[Task prompt]: Each entry should be duplicated exactly, with no line missing.

[Input for this task]:
-- ==== Sys2Proof/Machine/Branch.lean ====
section
/-! DEFINITION. The branches and their delay slot (R85 to R91), and the predictor events of a Courier (R122 to R135). -/

namespace Sys2Proof.Machine

/-- sext(disp21) × 4. -/
def dispBytes (disp : BitVec 21) : Word := disp.signExtend 32 <<< 2

/-- The word of a B-format instruction (R64). -/
def branchWord (cond : BitVec 4) (major : BitVec 6) (annul : Bool) (disp : BitVec 21) : Decoded :=
  ⟨cond ++ major ++ BitVec.ofBool annul ++ disp, true, false, none, false⟩

/-- The word of a J-format instruction (R64). -/
def jumpWord (cond : BitVec 4) (major : BitVec 6) (annul : Bool) (ra rd : BitVec 5) : Decoded :=
  ⟨cond ++ major ++ BitVec.ofBool annul ++ (0 : BitVec 4) ++ ra ++ rd ++ (0 : BitVec 7), true, false, none, false⟩

/-- A taken branch: the target is read before the link is written (R85, R87); on a Courier a call pushes its link on the
return stack of 32 entries, dropping the oldest (R126). -/
def jump (k : Nat) (target : Core → Word) (link : Core → Core) (call annul : Bool) (c : Chip) : Res :=
  let t := target (c.core k)
  let c := c.modCore k fun x =>
    let l := x.pc + 8
    let x := link x
    if call && Nat.blt k 8 then { x with pred := { x.pred with ras := (l :: x.pred.ras).take 32 } } else x
  .branch c true t annul

/-- JR through g31 pops the return stack of a Courier (R126). -/
def popReturn (k : Nat) (c : Chip) : Chip :=
  if k < 8 then c.modCore k fun x => { x with pred := { x.pred with ras := x.pred.ras.tail } } else c

/-- B (R85): target pc + sext(disp21) × 4. -/
def bodyB (k : Nat) (annul : Bool) (disp : BitVec 21) : Chip → Res :=
  jump k (fun x => x.pc + dispBytes disp) (fun x => x) false annul
/-- The command B on core `k` under `cond`. -/
def execB (k : Fin 64) (cond : BitVec 4) (annul : Bool) (disp : BitVec 21) (s : State) : Out := instrBranch k cond annul (branchWord cond 0x20 annul disp) (bodyB k annul disp) s

/-- BL (R85): as B, with g31 = pc + 8. -/
def bodyBl (k : Nat) (annul : Bool) (disp : BitVec 21) : Chip → Res :=
  jump k (fun x => x.pc + dispBytes disp) (fun x => x.wr 31 (x.pc + 8)) true annul
/-- The command BL on core `k` under `cond`. -/
def execBl (k : Fin 64) (cond : BitVec 4) (annul : Bool) (disp : BitVec 21) (s : State) : Out := instrBranch k cond annul (branchWord cond 0x21 annul disp) (bodyBl k annul disp) s

/-- JR (R85): target g[ra]. -/
def bodyJr (k : Nat) (annul : Bool) (ra : BitVec 5) : Chip → Res :=
  fun c => jump k (fun x => x.rd ra.toNat) (fun x => x) false annul (if ra == 31 then popReturn k c else c)
/-- The command JR on core `k` under `cond`. -/
def execJr (k : Fin 64) (cond : BitVec 4) (annul : Bool) (ra : BitVec 5) (s : State) : Out := instrBranch k cond annul (jumpWord cond 0x22 annul ra 0) (bodyJr k annul ra) s

/-- JLR (R85, R87): target g[ra], read before g[rd] = pc + 8 is written. -/
def bodyJlr (k : Nat) (annul : Bool) (ra rd : BitVec 5) : Chip → Res :=
  jump k (fun x => x.rd ra.toNat) (fun x => x.wr rd.toNat (x.pc + 8)) (rd == 31) annul
/-- The command JLR on core `k` under `cond`. -/
def execJlr (k : Fin 64) (cond : BitVec 4) (annul : Bool) (ra rd : BitVec 5) (s : State) : Out := instrBranch k cond annul (jumpWord cond 0x23 annul ra rd) (bodyJlr k annul ra rd) s

/-! ### Wrong path, replay and flush (R128, R134, R135) -/

/-- One update of a direction counter on the wrong path: logged, then made (R128). -/
def Predictor.wrongUpdate (p : Predictor) (i : Nat) (taken : Bool) : Predictor :=
  let v := sget (fun _ => 0) p.dir i
  { p with
    log := (i, v) :: p.log
    dir := sset (fun _ => 0) p.dir i (if taken then min 3 (v + 1) else v - 1)
    hist := (p.hist * 2 + taken.toNat) % 2 ^ 14 }

/-- Undo the newest `n` entries of the counter log (R128). -/
def Predictor.undo (p : Predictor) : Nat → Predictor
  | 0 => p
  | n + 1 =>
    match p.log with
    | [] => p
    | (i, v) :: t => ({ p with dir := sset (fun _ => 0) p.dir i v, log := t } : Predictor).undo n

/-- The wrong path after a mispredicted branch and its repair (R127, R128): the branch's checkpoint is taken, younger
branches update counters and history, and everything is restored from the checkpoint. -/
def Predictor.mispredict (p : Predictor) (wrong : List (Nat × Bool)) : Predictor :=
  let chk : Checkpoint := ⟨p.hist, p.ras, p.log.length⟩
  let p := wrong.foldl (fun p w => p.wrongUpdate (w.1 % 16384) w.2) { p with chk := chk :: p.chk }
  let p := p.undo (p.log.length - chk.logLen)
  { p with hist := chk.hist, ras := chk.ras, chk := p.chk.tail }

/-- A wrong-path load of Courier `k` that accesses the D-cache (R138 to R141): DRAM alone, and a word found correctable is corrected with
the speculative flag; an uncorrectable one is met anew by a later access. -/
def wrongLoad (k pa : Nat) (c : Chip) : Chip :=
  if !c.reachable k pa (c.region k pa) || c.region k pa != .dram || c.deadDram .dram pa then c
  else
    let d := c.eccCheck .dram pa true false
    (if d.wordPoison .dram pa then c else d).modCore k (Core.event k 0x0E)

/-- BRANCH_MISPREDICT (R128, R138 to R141): a branch of Courier `k` resolves as mispredicted after the wrong-path updates and loads
given; `ret` tells that the return stack mispredicted it. -/
def execBranchMispredict (k : Fin 8) (wrong : List (Nat × Bool)) (ret : Bool) (path : WrongPath) (s : State) : Out :=
  s.go fun c =>
    let d := c.modCore k fun x =>
      let x := { x with pred := x.pred.mispredict wrong }
      let x := x.event k 0x04
      let x := if ret then x.event k 0x05 else x
      (List.range path.groups).foldl (fun x _ => x.event k 0x0D) x
    pmcIrq k (c.core k).pmovf (forAll path.loads (fun pa d => wrongLoad k pa d) d)

/-- MEMORDER_FLUSH (R135): a load of Courier `k` at `pc` that issued early is discarded and refetched; its wait-table entry is set as it
retires. -/
def execMemorderFlush (k : Fin 8) (pc : Word) (s : State) : Out :=
  s.go fun c => pmcIrq k (c.core k).pmovf (c.modCore k fun x =>
    ({ x with pred := { x.pred with flushed := some pc } }).event k 0x0C)

/-- OVERLAP_REPLAY (R134): a partly forwarded load of Courier `k` is replayed; OVERLAP_REPLAY counts it. -/
def execOverlapReplay (k : Fin 8) (s : State) : Out :=
  s.go fun c => pmcIrq k (c.core k).pmovf (c.modCore k (Core.event k 0x0B))

/-- WAIT_TABLE_CLEAR (R135): every wait-table entry of Courier `k` is cleared once 2^20 loads have retired since the last time. -/
def execWaitTableClear (k : Fin 8) (s : State) : Out :=
  s.go fun c => c.modCore k fun x =>
    if Nat.ble (2 ^ 20) x.pred.loads then { x with pred := { x.pred with wait := [], loads := x.pred.loads - 2 ^ 20 } } else x

end Sys2Proof.Machine
end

[Task response]:
-- ==== Sys2Proof/Machine/Branch.lean ====
section
/-! DEFINITION. The branches and their delay slot (R85 to R91), and the predictor events of a Courier (R122 to R135). -/

namespace Sys2Proof.Machine

/-- sext(disp21) × 4. -/
def dispBytes (disp : BitVec 21) : Word := disp.signExtend 32 <<< 2

/-- The word of a B-format instruction (R64). -/
def branchWord (cond : BitVec 4) (major : BitVec 6) (annul : Bool) (disp : BitVec 21) : Decoded :=
  ⟨cond ++ major ++ BitVec.ofBool annul ++ disp, true, false, none, false⟩

/-- The word of a J-format instruction (R64). -/
def jumpWord (cond : BitVec 4) (major : BitVec 6) (annul : Bool) (ra rd : BitVec 5) : Decoded :=
  ⟨cond ++ major ++ BitVec.ofBool annul ++ (0 : BitVec 4) ++ ra ++ rd ++ (0 : BitVec 7), true, false, none, false⟩

/-- A taken branch: the target is read before the link is written (R85, R87); on a Courier a call pushes its link on the
return stack of 32 entries, dropping the oldest (R126). -/
def jump (k : Nat) (target : Core → Word) (link : Core → Core) (call annul : Bool) (c : Chip) : Res :=
  let t := target (c.core k)
  let c := c.modCore k fun x =>
    let l := x.pc + 8
    let x := link x
    if call && Nat.blt k 8 then { x with pred := { x.pred with ras := (l :: x.pred.ras).take 32 } } else x
  .branch c true t annul

/-- JR through g31 pops the return stack of a Courier (R126). -/
def popReturn (k : Nat) (c : Chip) : Chip :=
  if k < 8 then c.modCore k fun x => { x with pred := { x.pred with ras := x.pred.ras.tail } } else c

/-- B (R85): target pc + sext(disp21) × 4. -/
def bodyB (k : Nat) (annul : Bool) (disp : BitVec 21) : Chip → Res :=
  jump k (fun x => x.pc + dispBytes disp) (fun x => x) false annul
/-- The command B on core `k` under `cond`. -/
def execB (k : Fin 64) (cond : BitVec 4) (annul : Bool) (disp : BitVec 21) (s : State) : Out := instrBranch k cond annul (branchWord cond 0x20 annul disp) (bodyB k annul disp) s

/-- BL (R85): as B, with g31 = pc + 8. -/
def bodyBl (k : Nat) (annul : Bool) (disp : BitVec 21) : Chip → Res :=
  jump k (fun x => x.pc + dispBytes disp) (fun x => x.wr 31 (x.pc + 8)) true annul
/-- The command BL on core `k` under `cond`. -/
def execBl (k : Fin 64) (cond : BitVec 4) (annul : Bool) (disp : BitVec 21) (s : State) : Out := instrBranch k cond annul (branchWord cond 0x21 annul disp) (bodyBl k annul disp) s

/-- JR (R85): target g[ra]. -/
def bodyJr (k : Nat) (annul : Bool) (ra : BitVec 5) : Chip → Res :=
  fun c => jump k (fun x => x.rd ra.toNat) (fun x => x) false annul (if ra == 31 then popReturn k c else c)
/-- The command JR on core `k` under `cond`. -/
def execJr (k : Fin 64) (cond : BitVec 4) (annul : Bool) (ra : BitVec 5) (s : State) : Out := instrBranch k cond annul (jumpWord cond 0x22 annul ra 0) (bodyJr k annul ra) s

/-- JLR (R85, R87): target g[ra], read before g[rd] = pc + 8 is written. -/
def bodyJlr (k : Nat) (annul : Bool) (ra rd : BitVec 5) : Chip → Res :=
  jump k (fun x => x.rd ra.toNat) (fun x => x.wr rd.toNat (x.pc + 8)) (rd == 31) annul
/-- The command JLR on core `k` under `cond`. -/
def execJlr (k : Fin 64) (cond : BitVec 4) (annul : Bool) (ra rd : BitVec 5) (s : State) : Out := instrBranch k cond annul (jumpWord cond 0x23 annul ra rd) (bodyJlr k annul ra rd) s

/-! ### Wrong path, replay and flush (R128, R134, R135) -/

/-- One update of a direction counter on the wrong path: logged, then made (R128). -/
def Predictor.wrongUpdate (p : Predictor) (i : Nat) (taken : Bool) : Predictor :=
  let v := sget (fun _ => 0) p.dir i
  { p with
    log := (i, v) :: p.log
    dir := sset (fun _ => 0) p.dir i (if taken then min 3 (v + 1) else v - 1)
    hist := (p.hist * 2 + taken.toNat) % 2 ^ 14 }

/-- Undo the newest `n` entries of the counter log (R128). -/
def Predictor.undo (p : Predictor) : Nat → Predictor
  | 0 => p
  | n + 1 =>
    match p.log with
    | [] => p
    | (i, v) :: t => ({ p with dir := sset (fun _ => 0) p.dir i v, log := t } : Predictor).undo n

/-- The wrong path after a mispredicted branch and its repair (R127, R128): the branch's checkpoint is taken, younger
branches update counters and history, and everything is restored from the checkpoint. -/
def Predictor.mispredict (p : Predictor) (wrong : List (Nat × Bool)) : Predictor :=
  let chk : Checkpoint := ⟨p.hist, p.ras, p.log.length⟩
  let p := wrong.foldl (fun p w => p.wrongUpdate (w.1 % 16384) w.2) { p with chk := chk :: p.chk }
  let p := p.undo (p.log.length - chk.logLen)
  { p with hist := chk.hist, ras := chk.ras, chk := p.chk.tail }

/-- A wrong-path load of Courier `k` that accesses the D-cache (R138 to R141): DRAM alone, and a word found correctable is corrected with
the speculative flag; an uncorrectable one is met anew by a later access. -/
def wrongLoad (k pa : Nat) (c : Chip) : Chip :=
  if !c.reachable k pa (c.region k pa) || c.region k pa != .dram || c.deadDram .dram pa then c
  else
    let d := c.eccCheck .dram pa true false
    (if d.wordPoison .dram pa then c else d).modCore k (Core.event k 0x0E)

/-- BRANCH_MISPREDICT (R128, R138 to R141): a branch of Courier `k` resolves as mispredicted after the wrong-path updates and loads
given; `ret` tells that the return stack mispredicted it. -/
def execBranchMispredict (k : Fin 8) (wrong : List (Nat × Bool)) (ret : Bool) (path : WrongPath) (s : State) : Out :=
  s.go fun c =>
    let d := c.modCore k fun x =>
      let x := { x with pred := x.pred.mispredict wrong }
      let x := x.event k 0x04
      let x := if ret then x.event k 0x05 else x
      (List.range path.groups).foldl (fun x _ => x.event k 0x0D) x
    pmcIrq k (c.core k).pmovf (forAll path.loads (fun pa d => wrongLoad k pa d) d)

/-- MEMORDER_FLUSH (R135): a load of Courier `k` at `pc` that issued early is discarded and refetched; its wait-table entry is set as it
retires. -/
def execMemorderFlush (k : Fin 8) (pc : Word) (s : State) : Out :=
  s.go fun c => pmcIrq k (c.core k).pmovf (c.modCore k fun x =>
    ({ x with pred := { x.pred with flushed := some pc } }).event k 0x0C)

/-- OVERLAP_REPLAY (R134): a partly forwarded load of Courier `k` is replayed; OVERLAP_REPLAY counts it. -/
def execOverlapReplay (k : Fin 8) (s : State) : Out :=
  s.go fun c => pmcIrq k (c.core k).pmovf (c.modCore k (Core.event k 0x0B))

/-- WAIT_TABLE_CLEAR (R135): every wait-table entry of Courier `k` is cleared once 2^20 loads have retired since the last time. -/
def execWaitTableClear (k : Fin 8) (s : State) : Out :=
  s.go fun c => c.modCore k fun x =>
    if Nat.ble (2 ^ 20) x.pred.loads then { x with pred := { x.pred with wait := [], loads := x.pred.loads - 2 ^ 20 } } else x

end Sys2Proof.Machine
end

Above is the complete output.